[[ Data for processing open ]]
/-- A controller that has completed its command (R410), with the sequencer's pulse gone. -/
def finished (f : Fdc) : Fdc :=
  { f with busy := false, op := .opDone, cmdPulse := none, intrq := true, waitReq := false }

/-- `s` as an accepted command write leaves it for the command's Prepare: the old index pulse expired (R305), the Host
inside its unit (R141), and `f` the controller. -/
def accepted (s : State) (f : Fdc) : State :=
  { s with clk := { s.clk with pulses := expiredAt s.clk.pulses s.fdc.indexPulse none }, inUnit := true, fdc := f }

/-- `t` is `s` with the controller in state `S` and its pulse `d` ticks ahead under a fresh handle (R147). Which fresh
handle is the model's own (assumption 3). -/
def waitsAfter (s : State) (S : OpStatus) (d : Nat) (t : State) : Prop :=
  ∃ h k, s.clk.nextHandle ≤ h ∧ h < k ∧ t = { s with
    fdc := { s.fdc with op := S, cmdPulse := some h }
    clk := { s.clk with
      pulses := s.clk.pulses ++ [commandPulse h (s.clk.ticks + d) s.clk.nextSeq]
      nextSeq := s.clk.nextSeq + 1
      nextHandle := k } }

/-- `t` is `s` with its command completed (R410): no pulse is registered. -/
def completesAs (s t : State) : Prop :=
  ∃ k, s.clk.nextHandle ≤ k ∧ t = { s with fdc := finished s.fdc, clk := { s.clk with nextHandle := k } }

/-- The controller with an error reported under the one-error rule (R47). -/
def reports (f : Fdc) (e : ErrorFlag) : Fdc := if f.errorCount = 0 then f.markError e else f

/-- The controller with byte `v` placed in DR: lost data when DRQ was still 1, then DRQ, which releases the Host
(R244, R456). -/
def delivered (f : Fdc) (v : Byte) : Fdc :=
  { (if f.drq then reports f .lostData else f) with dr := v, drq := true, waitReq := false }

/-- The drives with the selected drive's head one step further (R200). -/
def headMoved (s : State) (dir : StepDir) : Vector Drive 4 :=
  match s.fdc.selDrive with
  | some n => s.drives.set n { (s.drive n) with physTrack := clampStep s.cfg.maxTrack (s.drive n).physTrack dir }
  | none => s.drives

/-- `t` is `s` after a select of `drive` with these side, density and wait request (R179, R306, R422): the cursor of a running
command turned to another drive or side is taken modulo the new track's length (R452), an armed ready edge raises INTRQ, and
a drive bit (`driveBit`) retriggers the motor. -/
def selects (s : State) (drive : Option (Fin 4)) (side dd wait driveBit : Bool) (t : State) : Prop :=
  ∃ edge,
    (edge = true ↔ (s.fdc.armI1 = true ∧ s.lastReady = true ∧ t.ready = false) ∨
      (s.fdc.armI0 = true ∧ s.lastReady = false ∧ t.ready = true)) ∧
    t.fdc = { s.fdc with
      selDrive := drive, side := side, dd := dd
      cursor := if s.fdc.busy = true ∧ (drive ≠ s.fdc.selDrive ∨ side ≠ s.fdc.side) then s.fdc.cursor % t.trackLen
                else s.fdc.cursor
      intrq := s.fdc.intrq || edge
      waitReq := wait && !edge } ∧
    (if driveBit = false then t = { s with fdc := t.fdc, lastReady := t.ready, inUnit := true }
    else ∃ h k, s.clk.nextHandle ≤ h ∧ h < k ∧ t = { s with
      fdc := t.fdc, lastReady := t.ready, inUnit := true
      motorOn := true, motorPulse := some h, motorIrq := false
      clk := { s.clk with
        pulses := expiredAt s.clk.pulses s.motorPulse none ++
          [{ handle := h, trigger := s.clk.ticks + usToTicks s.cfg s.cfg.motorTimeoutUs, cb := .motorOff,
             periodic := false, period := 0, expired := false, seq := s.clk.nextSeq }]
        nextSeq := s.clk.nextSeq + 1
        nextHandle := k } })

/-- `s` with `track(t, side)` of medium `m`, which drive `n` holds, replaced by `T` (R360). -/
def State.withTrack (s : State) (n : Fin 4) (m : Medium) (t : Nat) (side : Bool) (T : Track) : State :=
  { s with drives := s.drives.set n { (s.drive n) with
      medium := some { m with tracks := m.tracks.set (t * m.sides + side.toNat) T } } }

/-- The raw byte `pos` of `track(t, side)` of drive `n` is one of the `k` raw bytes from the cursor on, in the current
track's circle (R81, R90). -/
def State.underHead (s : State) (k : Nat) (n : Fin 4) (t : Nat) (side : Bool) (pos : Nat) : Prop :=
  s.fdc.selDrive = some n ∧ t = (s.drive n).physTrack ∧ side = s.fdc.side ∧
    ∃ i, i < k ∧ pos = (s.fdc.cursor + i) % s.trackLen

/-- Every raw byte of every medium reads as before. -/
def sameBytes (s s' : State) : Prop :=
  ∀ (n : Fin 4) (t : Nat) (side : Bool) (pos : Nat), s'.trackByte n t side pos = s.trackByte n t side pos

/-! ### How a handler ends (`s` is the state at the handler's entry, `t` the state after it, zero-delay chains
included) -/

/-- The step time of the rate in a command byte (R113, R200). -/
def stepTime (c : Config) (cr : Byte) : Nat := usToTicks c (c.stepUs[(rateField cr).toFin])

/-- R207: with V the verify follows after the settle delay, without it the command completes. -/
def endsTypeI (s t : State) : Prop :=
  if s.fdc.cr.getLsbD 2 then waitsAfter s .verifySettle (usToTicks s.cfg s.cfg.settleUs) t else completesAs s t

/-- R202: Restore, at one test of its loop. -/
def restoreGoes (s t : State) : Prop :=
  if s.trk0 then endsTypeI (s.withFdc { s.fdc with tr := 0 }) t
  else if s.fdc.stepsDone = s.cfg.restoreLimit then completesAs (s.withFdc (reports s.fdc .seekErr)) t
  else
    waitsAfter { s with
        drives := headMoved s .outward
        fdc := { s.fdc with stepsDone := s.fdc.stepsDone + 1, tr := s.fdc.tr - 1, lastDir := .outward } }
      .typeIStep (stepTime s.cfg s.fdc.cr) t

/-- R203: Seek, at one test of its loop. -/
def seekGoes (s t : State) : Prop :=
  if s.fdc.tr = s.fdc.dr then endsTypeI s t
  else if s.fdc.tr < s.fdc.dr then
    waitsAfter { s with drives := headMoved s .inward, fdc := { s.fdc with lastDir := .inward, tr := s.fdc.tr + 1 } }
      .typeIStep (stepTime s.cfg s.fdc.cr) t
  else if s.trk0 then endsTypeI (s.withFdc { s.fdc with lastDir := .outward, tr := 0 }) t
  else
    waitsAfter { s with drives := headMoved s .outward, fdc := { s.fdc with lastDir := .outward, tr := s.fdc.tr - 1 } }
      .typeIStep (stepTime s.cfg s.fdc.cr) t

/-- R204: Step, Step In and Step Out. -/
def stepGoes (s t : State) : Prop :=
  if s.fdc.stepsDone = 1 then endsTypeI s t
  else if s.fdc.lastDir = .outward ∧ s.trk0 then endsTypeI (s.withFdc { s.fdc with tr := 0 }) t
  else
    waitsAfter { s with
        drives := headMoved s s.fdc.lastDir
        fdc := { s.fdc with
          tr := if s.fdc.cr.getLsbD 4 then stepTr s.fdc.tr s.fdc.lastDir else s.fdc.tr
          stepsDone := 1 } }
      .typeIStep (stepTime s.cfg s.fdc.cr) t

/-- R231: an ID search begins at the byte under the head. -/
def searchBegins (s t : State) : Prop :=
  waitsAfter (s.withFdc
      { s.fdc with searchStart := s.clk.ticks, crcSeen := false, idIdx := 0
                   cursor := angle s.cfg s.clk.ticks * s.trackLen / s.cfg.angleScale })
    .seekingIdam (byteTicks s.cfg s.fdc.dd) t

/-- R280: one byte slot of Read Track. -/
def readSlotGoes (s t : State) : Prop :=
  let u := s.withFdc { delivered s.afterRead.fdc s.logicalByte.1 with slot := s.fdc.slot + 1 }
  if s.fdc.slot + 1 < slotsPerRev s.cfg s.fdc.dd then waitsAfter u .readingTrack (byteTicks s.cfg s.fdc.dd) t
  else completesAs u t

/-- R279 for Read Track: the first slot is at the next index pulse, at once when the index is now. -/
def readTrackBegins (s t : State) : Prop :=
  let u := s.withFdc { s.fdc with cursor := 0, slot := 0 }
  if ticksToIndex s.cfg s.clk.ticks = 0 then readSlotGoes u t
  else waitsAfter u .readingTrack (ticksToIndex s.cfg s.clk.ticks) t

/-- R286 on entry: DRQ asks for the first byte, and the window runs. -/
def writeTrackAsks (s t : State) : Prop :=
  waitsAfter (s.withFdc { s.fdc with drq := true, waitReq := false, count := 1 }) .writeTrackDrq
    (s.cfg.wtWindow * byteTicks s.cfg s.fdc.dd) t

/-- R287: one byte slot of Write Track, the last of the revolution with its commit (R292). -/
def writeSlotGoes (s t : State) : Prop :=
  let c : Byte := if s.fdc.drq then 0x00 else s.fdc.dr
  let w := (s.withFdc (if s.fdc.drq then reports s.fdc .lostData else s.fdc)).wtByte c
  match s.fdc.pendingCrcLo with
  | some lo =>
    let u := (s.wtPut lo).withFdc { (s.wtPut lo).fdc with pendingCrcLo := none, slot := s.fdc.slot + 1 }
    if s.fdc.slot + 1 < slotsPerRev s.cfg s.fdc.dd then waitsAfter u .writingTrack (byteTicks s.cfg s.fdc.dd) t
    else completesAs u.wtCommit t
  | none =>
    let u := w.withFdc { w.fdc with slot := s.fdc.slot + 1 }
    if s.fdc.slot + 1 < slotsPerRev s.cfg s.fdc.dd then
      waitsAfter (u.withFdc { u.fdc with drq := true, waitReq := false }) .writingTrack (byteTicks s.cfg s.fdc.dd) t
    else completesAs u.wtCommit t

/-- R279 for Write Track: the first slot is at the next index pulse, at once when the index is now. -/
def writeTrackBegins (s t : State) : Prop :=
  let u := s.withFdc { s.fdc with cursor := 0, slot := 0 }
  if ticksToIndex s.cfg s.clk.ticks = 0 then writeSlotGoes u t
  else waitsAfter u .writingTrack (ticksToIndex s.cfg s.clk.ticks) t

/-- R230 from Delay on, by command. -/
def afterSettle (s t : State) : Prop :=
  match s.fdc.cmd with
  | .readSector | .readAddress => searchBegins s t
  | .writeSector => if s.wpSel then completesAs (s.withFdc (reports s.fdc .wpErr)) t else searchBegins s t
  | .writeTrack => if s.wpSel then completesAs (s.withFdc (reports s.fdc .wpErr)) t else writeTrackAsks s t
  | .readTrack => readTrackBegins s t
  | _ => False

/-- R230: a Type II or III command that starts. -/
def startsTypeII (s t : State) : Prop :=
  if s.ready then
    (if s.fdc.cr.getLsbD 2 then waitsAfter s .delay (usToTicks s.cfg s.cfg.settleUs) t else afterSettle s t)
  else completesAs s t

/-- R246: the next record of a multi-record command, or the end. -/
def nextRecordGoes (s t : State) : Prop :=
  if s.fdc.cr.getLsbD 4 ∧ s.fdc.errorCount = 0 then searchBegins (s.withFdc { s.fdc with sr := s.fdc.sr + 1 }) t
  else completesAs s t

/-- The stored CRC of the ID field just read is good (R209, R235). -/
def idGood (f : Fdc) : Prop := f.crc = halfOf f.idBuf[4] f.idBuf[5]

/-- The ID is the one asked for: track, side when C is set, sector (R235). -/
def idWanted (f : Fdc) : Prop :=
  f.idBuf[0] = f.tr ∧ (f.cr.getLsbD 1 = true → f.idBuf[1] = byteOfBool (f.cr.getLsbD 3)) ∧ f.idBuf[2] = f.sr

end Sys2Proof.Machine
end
[[ Data for processing closed ]]
What to produce
Please quote nothing but the lines from the line with "def idWanted (f" through the end of the data above, exactly as written, ends included.

Task output
def idWanted (f : Fdc) : Prop :=
  f.idBuf[0] = f.tr ∧ (f.cr.getLsbD 1 = true → f.idBuf[1] = byteOfBool (f.cr.getLsbD 3)) ∧ f.idBuf[2] = f.sr

end Sys2Proof.Machine
end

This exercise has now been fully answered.